Task goal » Please give back word for word the lines below, from the first one through the one with "rw [setDdramByte, BitVec.toNat_append]".

[Stored entries]
/-! The bytes of R77's classes as numbers. -/

theorem entryModeByte_eq_ofNat : ∀ increment shift : Bool,
    entryModeByte increment shift = BitVec.ofNat 8 (0x04 + 2 * increment.toNat + shift.toNat) := by decide

theorem displayControlByte_eq_ofNat : ∀ display cursor blink : Bool,
    displayControlByte display cursor blink =
      BitVec.ofNat 8 (0x08 + 4 * display.toNat + 2 * cursor.toNat + blink.toNat) := by decide

theorem functionSetByte_eq_ofNat : ∀ (dataLength lines font : Bool) (ignored : BitVec 2),
    functionSetByte dataLength lines font ignored =
      BitVec.ofNat 8 (0x20 + 16 * dataLength.toNat + 8 * lines.toNat + 4 * font.toNat + ignored.toNat) := by decide

/-- SET_DDRAM_ADDRESS as a number: bit 7 and the address (R77). -/
theorem toNat_setDdramByte (a : BitVec 7) : (setDdramByte a).toNat = 0x80 + a.toNat := by
  rw [setDdramByte, BitVec.toNat_append]
  exact (Nat.two_pow_add_eq_or_of_lt a.isLt 1).symm

theorem setDdramByte_eq_ofNat (a : BitVec 7) : setDdramByte a = BitVec.ofNat 8 (0x80 + a.toNat) := by
  rw [← toNat_setDdramByte, BitVec.ofNat_toNat, BitVec.setWidth_eq]

/-- The command of `set_cursor` is the word of the cell's address modulo 0x80 (R77, R78). -/
theorem setDdramByte_eq_ddramCommand (a : Nat) : setDdramByte (BitVec.ofNat 7 a) = ddramCommand a := by
  apply BitVec.eq_of_toNat_eq
  rw [toNat_setDdramByte, toNat_ddramCommand, BitVec.toNat_ofNat]

/-- Settles O47: each word is the transfer of its class's byte. -/
theorem busWordsComplete : Obligations.BusWordsComplete := by
  unfold Obligations.BusWordsComplete
  intro s x y z dl n f ignored a b h
  refine ⟨commandTransfer_returns h, ?_, ?_, ?_, ?_, dataTransfer_returns h⟩
  · rintro _ rfl hr
    rw [exec, execEntryModeSet, entryModeByte_eq_ofNat, commandTransfer_returns h hr]
  · rintro _ rfl hr
    rw [exec, execDisplayControl, displayControlByte_eq_ofNat, commandTransfer_returns h hr]
  · rintro _ rfl hr
    rw [exec, execFunctionSet, functionSetByte_eq_ofNat, commandTransfer_returns h hr]
  · rintro _ rfl hr
    rw [exec, execSetDdramAddress, setDdramByte_eq_ofNat, commandTransfer_returns h hr]

/-- Settles O48: one enable pulse. -/
theorem initNibbleCompletes : Obligations.InitNibbleCompletes := by
  unfold Obligations.InitNibbleCompletes
  intro s n h hr
  rw [exec, execInitNibble, operate_returns h (sendNibble_play n false s) hr (pulse_isLcd _ _ _), lastWritten_pulse,
    State.sent, xmitCount_pulse]
  rfl

/-- An operation in a session depends on its body alone. -/
theorem operate_congr {s : State} (h : s.inSession) {op op' : Option Byte} {body body' : Proc Unit}
    (hb : body.run s = body'.run s) : operate (lcdOperation op body) s = operate (lcdOperation op' body') s := by
  rw [operate_session h, operate_session h, hb]

/-- A body and a delay after it, as an operation: the delay follows unless the body hangs. -/
theorem operate_then_wait {s : State} (h : s.inSession) (op op' : Option Byte) {body : Proc Unit} {es : List Event}
    (hbody : body.run s = (play es).run s) (ms : Nat) :
    operate (lcdOperation op (do body; wait ms)) s =
      mapNext (fun t => if t.blocked then t else { t with trace := t.trace ++ [.waitMs ms] })
        (operate (lcdOperation op' body) s) := by
  rw [operate_session h, operate_session h]
  obtain ⟨⟨-, hb, -⟩, -⟩ := h
  rcases play_cases es s with ⟨-, hp⟩ | ⟨k, -, -, -, hp⟩
  · rw [bind_ok (hbody.trans hp), hbody, hp, wait_run, finish_ok, finish_ok]
    rw [mapNext, if_neg (by simp [hb])]
    rfl
  · rw [bind_error (hbody.trans hp), hbody, hp, finish_error]
    simp [mapNext]

/-- Settles O49: the bodies are the same transfers, and `clear` waits after its own. -/
theorem hostOperationsAreWords : Obligations.HostOperationsAreWords := by
  unfold Obligations.HostOperationsAreWords
  refine fun s row column p b h => ⟨?_, fun hs => ?_, fun hclear => ?_⟩
  · refine operate_congr h ?_
    rw [setDdramByte_eq_ddramCommand, cursorBody, theCfg_bind]
  · refine operate_congr h ?_
    rw [textBody_play hs, sendData_play, charsEvents, List.flatMap_singleton]
  · have hbody : clearBody.run s = (do sendCmd 0x01; wait s.cfg.tClearMs : Proc Unit).run s := by
      rw [clearBody, theCfg_bind, hclear]
    rw [exec, execLcdClear, operate_congr h (op' := some 0x02) hbody]
    exact operate_then_wait h _ none (sendCmd_play _ s) _

/-! ### The LED channel -/

/-- A bit symbol leaves the line low and every other field but the trace (R162). -/
theorem absorbAll_bitEvents (s : State) (v : Bool) : s.absorbAll (bitEvents s.cfg v) = s.shown (bitEvents s.cfg v) := by
  cases v <;> simp [bitEvents, State.absorbAll, State.absorb, State.emit, State.setPin, State.shown]

/-- So does the reset hold (R163). -/
theorem absorbAll_holdEvents (s : State) : s.absorbAll (holdEvents s.cfg) = s.shown (holdEvents s.cfg) := by
  simp [holdEvents, State.absorbAll, State.absorb, State.emit, State.setPin, State.shown]

/-- Settles O58: the symbol's four events. -/
theorem bitSymbolsComplete : Obligations.BitSymbolsComplete := by
  unfold Obligations.BitSymbolsComplete
  refine fun s h => ⟨?_, ?_⟩
  · rw [exec, execWsBit0, operate_live h, sendBit_run (s := s) false rfl rfl, finish_ok, absorbAll_bitEvents]
    rfl
  · rw [exec, execWsBit1, operate_live h, sendBit_run (s := s) true rfl rfl, finish_ok, absorbAll_bitEvents]
    rfl

/-- Settles O59: the reset hold's two events. -/
theorem resetHoldCompletes : Obligations.ResetHoldCompletes := by
  unfold Obligations.ResetHoldCompletes
  intro s h
  rw [exec, execWsReset, operate_live h, resetHold_run (s := s) rfl rfl, finish_ok, absorbAll_holdEvents]
  rfl

end Sys2Proof.Machine
end

section
/-! What the observer of R112 receives from nibble and byte transfers under a wiring that keeps the control bits apart
(log 23): O52. -/

namespace Sys2Proof.Machine

/-! ### Latched nibbles -/

/-- From events that start with the enable bit low the observer latches these nibbles, and they end with the bit low: what
follows is latched as it would be after some other byte without the bit. -/
def Receives (c : Cfg) (es : List Event) (ls : List Latched) : Prop :=
  ∀ p, hasBit p c.enMask = false → ∃ q, hasBit q c.enMask = false ∧
    ∀ rest, latches c p (writtenBytes es ++ rest) = ls ++ latches c q rest

namespace Receives

variable {c : Cfg} {es fs : List Event} {ls ms : List Latched}

theorem nil : Receives c [] [] := fun p hp => ⟨p, hp, fun _ => rfl⟩

theorem wait (ms : Nat) : Receives c [.waitMs ms] [] := fun p hp => ⟨p, hp, fun _ => rfl⟩

theorem append (h1 : Receives c es ls) (h2 : Receives c fs ms) : Receives c (es ++ fs) (ls ++ ms) := by
  intro p hp
  obtain ⟨q, hq, h1⟩ := h1 p hp
  obtain ⟨r, hr, h2⟩ := h2 q hq
  refine ⟨r, hr, fun rest => ?_⟩
  rw [writtenBytes_append, List.append_assoc, h1, h2, List.append_assoc]

/-- From the first byte on, or from a port at 0 (R112). -/
theorem observed_eq (h : Receives c es ls) : observed c none es = ls := by
  obtain ⟨q, -, h⟩ := h 0 (by simp [hasBit])
  simpa [observed, latches] using h []

/-- A pulse has one falling enable edge, at its base frame (R101). -/
theorem pulse {f : Byte} (hen : hasBit c.enMask c.enMask = true) (hf : hasBit f c.enMask = false) (a : Nat) :
    Receives c (pulse c a f) [latchedFrom c f] := by
  intro p hp
  refine ⟨f, hf, fun rest => ?_⟩
  have hset : hasBit (f ||| c.enMask) c.enMask = true := by simp [hasBit_or, hen]
  cases hpre : c.presetWrite <;> simp [Machine.pulse, hpre, writtenBytes, latches, hp, hf, hset]

end Receives

/-! ### Clean wirings -/

/-- The conditions of a clean wiring, one by one (R71, R74). -/
theorem cleanWiring_iff (c : Cfg) : cleanWiring c = true ↔
    (c.nibOff = 3 ∨ c.nibOff = 4) ∧ apart c c.enMask = true ∧ apart c c.rsMask = true ∧ apart c c.blMask = true := by
  simp [cleanWiring, and_assoc]

/-- A mask apart from the nibble has none of the bits that a nibble is placed on. -/
theorem getLsbD_of_apart {c : Cfg} {m : Byte} (h : apart c m = true) {k : Nat} (hk : k < 4) (h8 : c.nibOff + k < 8) :
    m.getLsbD (c.nibOff + k) = false := by
  have hzero : (0x0F#8 <<< c.nibOff) &&& m = 0 := beq_iff_eq.mp h
  have hbit : ((0x0F#8 <<< c.nibOff) &&& m).getLsbD (c.nibOff + k) = false := by rw [hzero]; simp
  have hone : (0x0F#8).getLsbD k = true := by interval_cases k <;> rfl
  simpa [BitVec.getLsbD_and, BitVec.getLsbD_shiftLeft, h8, hone, -BitVec.getLsbD_eq_getElem] using hbit

/-- What the observer latches from a base frame is its nibble and its register select: no nibble bit is lost or
overlaid. -/
theorem latchedFrom_frame {c : Cfg} (hv : validCfg c = true) (hw : cleanWiring c = true) (bl : Bool) (n : Nibble)
    (rs : Bool) : latchedFrom c (frame c bl n rs) = ⟨n, rs⟩ := by
  obtain ⟨hoff, -, hrs, hbl⟩ := (cleanWiring_iff c).mp hw
  obtain ⟨-, hcontrols⟩ := frameFormula c bl n rs
  obtain ⟨-, hselect, -⟩ := hcontrols hv
  have hnibble : (frame c bl n rs >>> c.nibOff).setWidth 4 = n := by
    refine BitVec.eq_of_getLsbD_eq fun k hk => ?_
    have h8 : c.nibOff + k < 8 := by omega
    have hmask : ∀ (v : Bool) {m : Byte}, apart c m = true → (maskIf v m).getLsbD (c.nibOff + k) = false := by
      intro v m hm
      cases v with
      | false => simp [maskIf]
      | true => exact getLsbD_of_apart hm hk h8
    simp [frame, placedNibble, hmask, hrs, hbl, hk, h8, Nat.lt_trans hk, -BitVec.getLsbD_eq_getElem]
  rw [latchedFrom, hnibble, hselect (beq_iff_eq.mp hrs)]

/-! ### Transfers under a clean wiring -/

/-- What the observer latches from a byte (R103). -/
def byteLatches (rs : Bool) (b : Byte) : List Latched := [⟨hiNibble b, rs⟩, ⟨loNibble b, rs⟩]

/-- The lone nibbles of the handshake, the optional one included (R121). -/
def handshakeNibbles (c : Cfg) : List Nibble :=
  [c.initNibbles.first, c.initNibbles.second, c.initNibbles.third] ++ c.modeNibble.toList

theorem length_handshakeNibbles (c : Cfg) : (handshakeNibbles c).length = loneNibbles c := by
  cases hm : c.modeNibble <;> simp [handshakeNibbles, loneNibbles, hm]

namespace Receives

variable {c : Cfg} (hv : validCfg c = true) (hw : cleanWiring c = true) (a : Nat) (bl : Bool)
include hv hw

/-- A nibble transfer (R101). -/
theorem nibble (n : Nibble) (rs : Bool) : Receives c (Machine.pulse c a (frame c bl n rs)) [⟨n, rs⟩] := by
  obtain ⟨-, hen, -, -⟩ := (cleanWiring_iff c).mp hw
  have henMask : c.enMask ∈ masks c := by simp [masks]
  rw [← latchedFrom_frame hv hw bl n rs]
  exact pulse (by simp [hasBit_masks hv henMask henMask]) (hasBit_frame_enMask hv hen bl n rs) a

/-- A byte transfer (R103). -/
theorem byte (b : Byte) (rs : Bool) : Receives c (byteEvents c a bl b rs) (byteLatches rs b) :=
  (nibble hv hw a bl _ rs).append (nibble hv hw a bl _ rs)

/-- A command byte (R104). -/
theorem cmd (b : Byte) : Receives c (cmdEvents c a bl b) (byteLatches false b) :=
  (byte hv hw a bl b false).append (wait _)

/-- A lone nibble of the handshake (R81). -/
theorem lone (n : Nibble) (ms : Nat) : Receives c (loneEvents c a bl n ms) [⟨n, false⟩] :=
  (nibble hv hw a bl n false).append (wait ms)

/-- The handshake and the commands after it (R121). -/
theorem init : Receives c (initEvents c a)
    ((handshakeNibbles c).map (Latched.mk · false) ++
      [c.functionSet, c.displayCtrl, c.clearCmd, c.entryMode].flatMap (byteLatches false)) := by
  have hmode : Receives c (match c.modeNibble with
      | none => []
      | some n => loneEvents c a c.blInit n c.modeDelayMs) (c.modeNibble.toList.map (Latched.mk · false)) := by
    cases c.modeNibble with
    | none => exact nil
    | some n => exact lone hv hw a _ n _
  have hlone := lone hv hw a c.blInit
  have hcmd := cmd hv hw a c.blInit
  have h : Receives c (initEvents c a) _ :=
    ((((((((wait _).append (hlone _ _)).append (hlone _ _)).append (hlone _ _)).append hmode).append (hcmd _)).append
      (hcmd _)).append ((hcmd _).append (wait _))).append (hcmd _)
  simpa [handshakeNibbles] using h

end Receives

/-! ### Bus words -/

/-- A byte's bus word is its register select and its two nibbles (R73, R76). -/
theorem ofBool_append_nibbles (rs : Bool) (b : Byte) :
    BitVec.ofBool rs ++ hiNibble b ++ loNibble b = (BitVec.ofBool rs ++ b : BitVec 9) := by
  have hbyte : hiNibble b ++ loNibble b = b :=
    (BitVec.extractLsb'_append_extractLsb'_eq_extractLsb' rfl).trans BitVec.extractLsb'_eq_self
  calc BitVec.ofBool rs ++ hiNibble b ++ loNibble b
    _ = (BitVec.ofBool rs ++ (hiNibble b ++ loNibble b) : BitVec 9) := BitVec.append_assoc
    _ = (BitVec.ofBool rs ++ b : BitVec 9) := by rw [hbyte]

/-- The nibbles of bytes are paired up as the bytes' bus words (R76). -/
theorem pairUp_byteLatches (rs : Bool) (bs : List Byte) :
    pairUp (bs.flatMap (byteLatches rs)) = bs.map fun b => (BitVec.ofBool rs ++ b : BitVec 9) := by
  induction bs with
  | nil => rfl
  | cons b bs ih =>
    rw [List.flatMap_cons, List.map_cons, ← ih]
    exact congrArg (· :: _) (ofBool_append_nibbles rs b)

/-- Settles O52: the lone nibbles come first, and after them the nibbles pair up as the four commands. -/
theorem observerReceivesHandshake : Obligations.ObserverReceivesHandshake := by
  unfold Obligations.ObserverReceivesHandshake
  intro s bus addr h hi hs hr hw
  have hscript : script (.lcdInit bus addr) s = some ⟨initEvents s.cfg addr, none⟩ := by simp [script, hi]
  have hreturns : (prep (.lcdInit bus addr) s).transportReturns (initEvents s.cfg addr) := by
    rw [prep_lcdInit hi]
    exact hr
  refine completes_of_script _ h hscript hreturns ?_
  have hcount : loneNibbles s.cfg = ((handshakeNibbles s.cfg).map (Latched.mk · false)).length := by
    rw [List.length_map, length_handshakeNibbles]
  rw [hs, (Receives.init h.1 hw addr).observed_eq, hcount, List.take_left, List.drop_left, pairUp_byteLatches]
  exact ⟨rfl, rfl⟩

Answer for this exercise »
/-! The bytes of R77's classes as numbers. -/

theorem entryModeByte_eq_ofNat : ∀ increment shift : Bool,
    entryModeByte increment shift = BitVec.ofNat 8 (0x04 + 2 * increment.toNat + shift.toNat) := by decide

theorem displayControlByte_eq_ofNat : ∀ display cursor blink : Bool,
    displayControlByte display cursor blink =
      BitVec.ofNat 8 (0x08 + 4 * display.toNat + 2 * cursor.toNat + blink.toNat) := by decide

theorem functionSetByte_eq_ofNat : ∀ (dataLength lines font : Bool) (ignored : BitVec 2),
    functionSetByte dataLength lines font ignored =
      BitVec.ofNat 8 (0x20 + 16 * dataLength.toNat + 8 * lines.toNat + 4 * font.toNat + ignored.toNat) := by decide

/-- SET_DDRAM_ADDRESS as a number: bit 7 and the address (R77). -/
theorem toNat_setDdramByte (a : BitVec 7) : (setDdramByte a).toNat = 0x80 + a.toNat := by
  rw [setDdramByte, BitVec.toNat_append]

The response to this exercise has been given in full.